Programme N° 4 : Implantation Durable de l'Aquaculture

Sous-Programme "Région Maritime et Région des Plateaux"
- Développement de la pisciculture artisanale

Sous-Programme " Régions Centrale, de la Kara et des Savanes"
- Valorisation de l'exploitation halieutique et piscicole de retenues d'eau

2.4 Stratégie spécifique et mesure de gestion

Dans le cadre de la mise en œuvre du Programme National d'Appui aux Services Agricoles (PNASA) financé par la Banque Mondiale:

  • l'Administration chargée des pêches a connu une restructuration regroupant sous la même Direction toute la coordination des activités touchant la secteur ;

  • la formation du personnel des Services agricoles dont la pêche ;

  • un appui à la formation et l'organisation des structures privées ;

  • l'établissement de relation de partenariat entre les structures administratives et privées des pêches et

  • la mise en place d'une réglementation des pêches acceptable par tout le monde à travers des concertations entre les principaux partenaires notamment l'Administration des Pêches, la Recherche et l'organisation socioprofessionnelle.

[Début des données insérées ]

-- ==== Sys2Proof/Machine/Sideband.lean ====
section
/-!
DEFINITION. The sideband bus and its commands (R567 to R571), and the JTAG port (R527).
-/
namespace Sys2Proof.Machine

/-- Change the sideband. -/
def modSide (f : Sideband → Sideband) (s : State) : State := { s with side := f s.side }

/-- A read on the bus answers with a value; in OFF it is not answered (R570).
DESIGN CHOICE: notes/assumptions/141.md. -/
def sideAnswer (v : Nat) (s : State) : State :=
  modSide (fun b => { b with answer := if s.pwr.state = stOff then none else some v }) s

/-- WAKE_N is low: a comparator with WAKE set has FIRED (R488, R567). -/
def wakeLow (s : State) : Bool := s.lamp.cmps.any fun e => e.2.fired && e.2.wake

/-- STATUS_WORD (*Sideband commands*).
DESIGN CHOICE: notes/assumptions/141.md. -/
def statusWord (s : State) : Nat :=
  s.pwr.state % 16 + place (bit01 s.pwr.pwrGood) 1 4 + place (bit01 (alertCauses s != 0)) 1 5 +
    place (bit01 (wakeLow s)) 1 6 + place (bit01 s.pwr.thermtrip) 1 7 + place (bit01 s.side.refused) 1 8

/-- STATUS_WORD. -/
def execStatusWord (s : State) : Host.Outcome State Fault Refusal := .next (sideAnswer (statusWord s) s)

/-- READ_VIN. -/
def execReadVin (s : State) : Host.Outcome State Fault Refusal := .next (sideAnswer (fieldOf s.pwr.input 15 0) s)

/-- READ_IIN. -/
def execReadIin (s : State) : Host.Outcome State Fault Refusal := .next (sideAnswer (fieldOf s.pwr.input 47 32) s)

/-- READ_PIN. -/
def execReadPin (s : State) : Host.Outcome State Fault Refusal := .next (sideAnswer (fieldOf s.pwr.input 63 48) s)

/-- READ_TEMPERATURE_1: the inlet. -/
def execReadTemperature1 (s : State) : Host.Outcome State Fault Refusal :=
  .next (sideAnswer (fieldOf s.pwr.temp 63 48) s)

/-- READ_TEMPERATURE_2: the hottest junction, 0x8000 while no die is powered. -/
def execReadTemperature2 (s : State) : Host.Outcome State Fault Refusal :=
  .next (sideAnswer (if s.pwr.pwrGood then fieldOf s.pwr.temp 15 0 else 0x8000) s)

/-- MFR_REG_ADDR: a read returns it, a write sets it to a multiple of 8. -/
def execMfrRegAddr (w : Option (BitVec 32)) (s : State) : Host.Outcome State Fault Refusal :=
  .next (match w with
    | none => sideAnswer s.side.regAddr s
    | some v => if s.pwr.state = stOff then s else modSide (fun b => { b with regAddr := v.toNat / 8 * 8 }) s)

/-! ## Indirect access -/

/-- The sideband reaches what the host reaches, not just the standby registers (*Sideband reach*). -/
def sideWide (s : State) : Bool :=
  s.pwr.reset == .hot || (decide (stMemtrain ≤ s.pwr.state) && decide (s.pwr.state ≤ stRecovery)) ||
    (s.pwr.state == stFault && s.hf.bootFail)

/-- The registers that a read reaches in every state but OFF. -/
def sideBase (off : Nat) : Bool :=
  decide (off ∈ [0x000, 0x010, 0x030, 0x038, 0x800, 0x808, 0x810, 0x818]) || (decide (hfBase ≤ off) && decide (off < bxlBase))

/-- A read is served (R571). -/
def sideReads (s : State) (off : Nat) : Bool :=
  decide (off < 2 ^ 26) && (if sideWide s then served s off else sideBase off)

/-- A write is in the writable set (R571). -/
def sideWrites (s : State) (off : Nat) : Bool :=
  off == 0x800 || (off == 0x018 && sideWide s) ||
    (decide (lampBase ≤ off) && decide (off < bxlBase) && (lampPut (off - lampBase)).isSome)

/-- Note whether an indirect access was refused (R571). -/
def sideRefused (r : Bool) (s : State) : State := modSide (fun b => { b with refused := r }) s

/-- MFR_REG_DATA, read (R553, R571): all ones where the block is not served. -/
def execMfrRegDataRead (s : State) : Host.Outcome State Fault Refusal :=
  let off := s.side.regAddr
  .next (if s.pwr.state = stOff then sideAnswer 0 s
    else if sideReads s off then sideAnswer (regGet s off) s |> regRead off allBits |> sideRefused false
    else sideAnswer allBits s |> sideRefused true)

/-- MFR_REG_DATA, write (R571): made only in the writable set. -/
def execMfrRegDataWrite (v : BitVec 64) (s : State) : Host.Outcome State Fault Refusal :=
  let off := s.side.regAddr
  .next (if s.pwr.state = stOff then s
    else if sideWrites s off then regPut off v.toNat allBits (sideRefused false s)
    else sideRefused true s)

/-- MFR_ALERT_CAUSE (R567). -/
def execMfrAlertCause (s : State) : Host.Outcome State Fault Refusal := .next (sideAnswer (alertCauses s) s)

/-- MFR_PWR_CAP: PWR_CAP in W, read or written (R534). -/
def execMfrPwrCap (w : Option (BitVec 16)) (s : State) : Host.Outcome State Fault Refusal :=
  .next (match w with
    | none => sideAnswer s.pwr.cap s
    | some v => if s.pwr.state = stOff ∨ 4800 < v.toNat then s else pwrCapPut v.toNat allBits s)

/-! ## The bus address -/

/-- DYNAMIC_ADDRESS_ASSIGN (R568): SETDASA or ENTDAA gives a 7-bit address. -/
def execDynamicAddressAssign (addr : Nat) (s : State) : Host.Outcome State Fault Refusal :=
  .next (if s.pwr.state = stOff ∨ 128 ≤ addr then s else modSide (fun b => { b with dynamic := some addr }) s)

/-- RSTDAA (R568): the module is an SMBus target again. -/
def execRstdaa (s : State) : Host.Outcome State Fault Refusal := .next (modSide (fun b => { b with dynamic := none }) s)

/-! ## JTAG -/

/-- JTAG_ACCESS (R527): IDCODE shifts out 32 bits, boundary scan captures the pins and updates them, and any
other instruction selects the bypass register of IEEE 1149.1.
PRESUMED: notes/assumptions/142.md. -/
def execJtagAccess (op : JtagOp) (s : State) : Host.Outcome State Fault Refusal :=
  .next (if s.pwr.state = stOff then s
    else match op with
    | .idcode => modSide (fun b => { b with jtagOut := (rangeFrom 0 32).map fun i => Config.idcode.getLsbD i }) s
    | .boundary l => modSide (fun b => { b with
        jtagOut := (rangeFrom 0 l.length).map Config.boundaryCell, boundary := l }) s
    | .other l => modSide (fun b => { b with jtagOut := (false :: l).take l.length }) s)

end Sys2Proof.Machine
end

Cette réglementation s'articule autour de la loi N° 98-012 du 11 juin 1998 portant réglementation des pêches qui est brièvement ci dessous présentée.

L'exercice des pêches au Togo est soumis aux dispositions de la loi n° 98-012 du 11 juin 1998 portant réglementation de la pêche et de la loi n° 88-14 du 3 novembre 1988 portant code de l'environnement en vue d'une gestion planifiée de l'exploitation des ressources biologiques et d'une meilleure conservation de la faune aquatique.

Les pêches commerciale, scientifique et sportive sont soumises à une autorisation préalable.

La loi n° 98-012 du 11 juin 1998 portant réglementation de la pêche prévoit 10 décrets d'application dont un seul est actuellement adopté. Il s'agit du Décret fixant les règles sanitaires qui doivent régir la production et la mise sur le marché des produits de la pêche.

Il est crée auprès du Ministre chargé des pêches un Comité Interministériel et Interprofessionnel consultatif de pêche chargé de la coordination des activités et du suivi de la politique nationale de pêche.

La constitution d'un fonds de développement de la pêche des pêches est prévue

2.4.1 Mesures de gestion des pêches maritimes

La pêche maritime est répartie en deux catégories :

La première est réservée aux embarcations ne pouvant pas passer plus de 72 heures en mer. Ces embarcations sont de la pêche artisanale ou traditionnelle.
La deuxième est pratiquée par les navires pouvant naviguer plus de 72 heures et est donc la pêche semi industrielle ou industrielle.

La pêche maritime est pratiquée sous licence d'exploitation annuelle délivrée aux navires battant pavillon togolais, aux navires des autres Etats ayant conclu des accords de pêche avec le Togo, aux pêcheurs traditionnels togolais ou étrangers par le Ministre chargé des pêches ou par le Directeur de l'Elevage et de la pêche.

Le montant de la redevance est déterminé en fonction des différentes catégories d'embarcations et suivant les modalités prévues par la loi de finances.

Il est interdit de tuer, blesser ou poursuivre des mammifères ou autres animaux protégés tels que les tortues marines sur toute l'étendue des eaux sous juridiction togolaise.

Les conditions d'utilisation des engins sont déterminées par des textes réglementaires.

Les inspecteurs mènent des contrôles inopinés en mer ou à terre sur les autorisations de pêches, les zones de pêche ou les engins autorisés (maillage, taille des espèces pêchées).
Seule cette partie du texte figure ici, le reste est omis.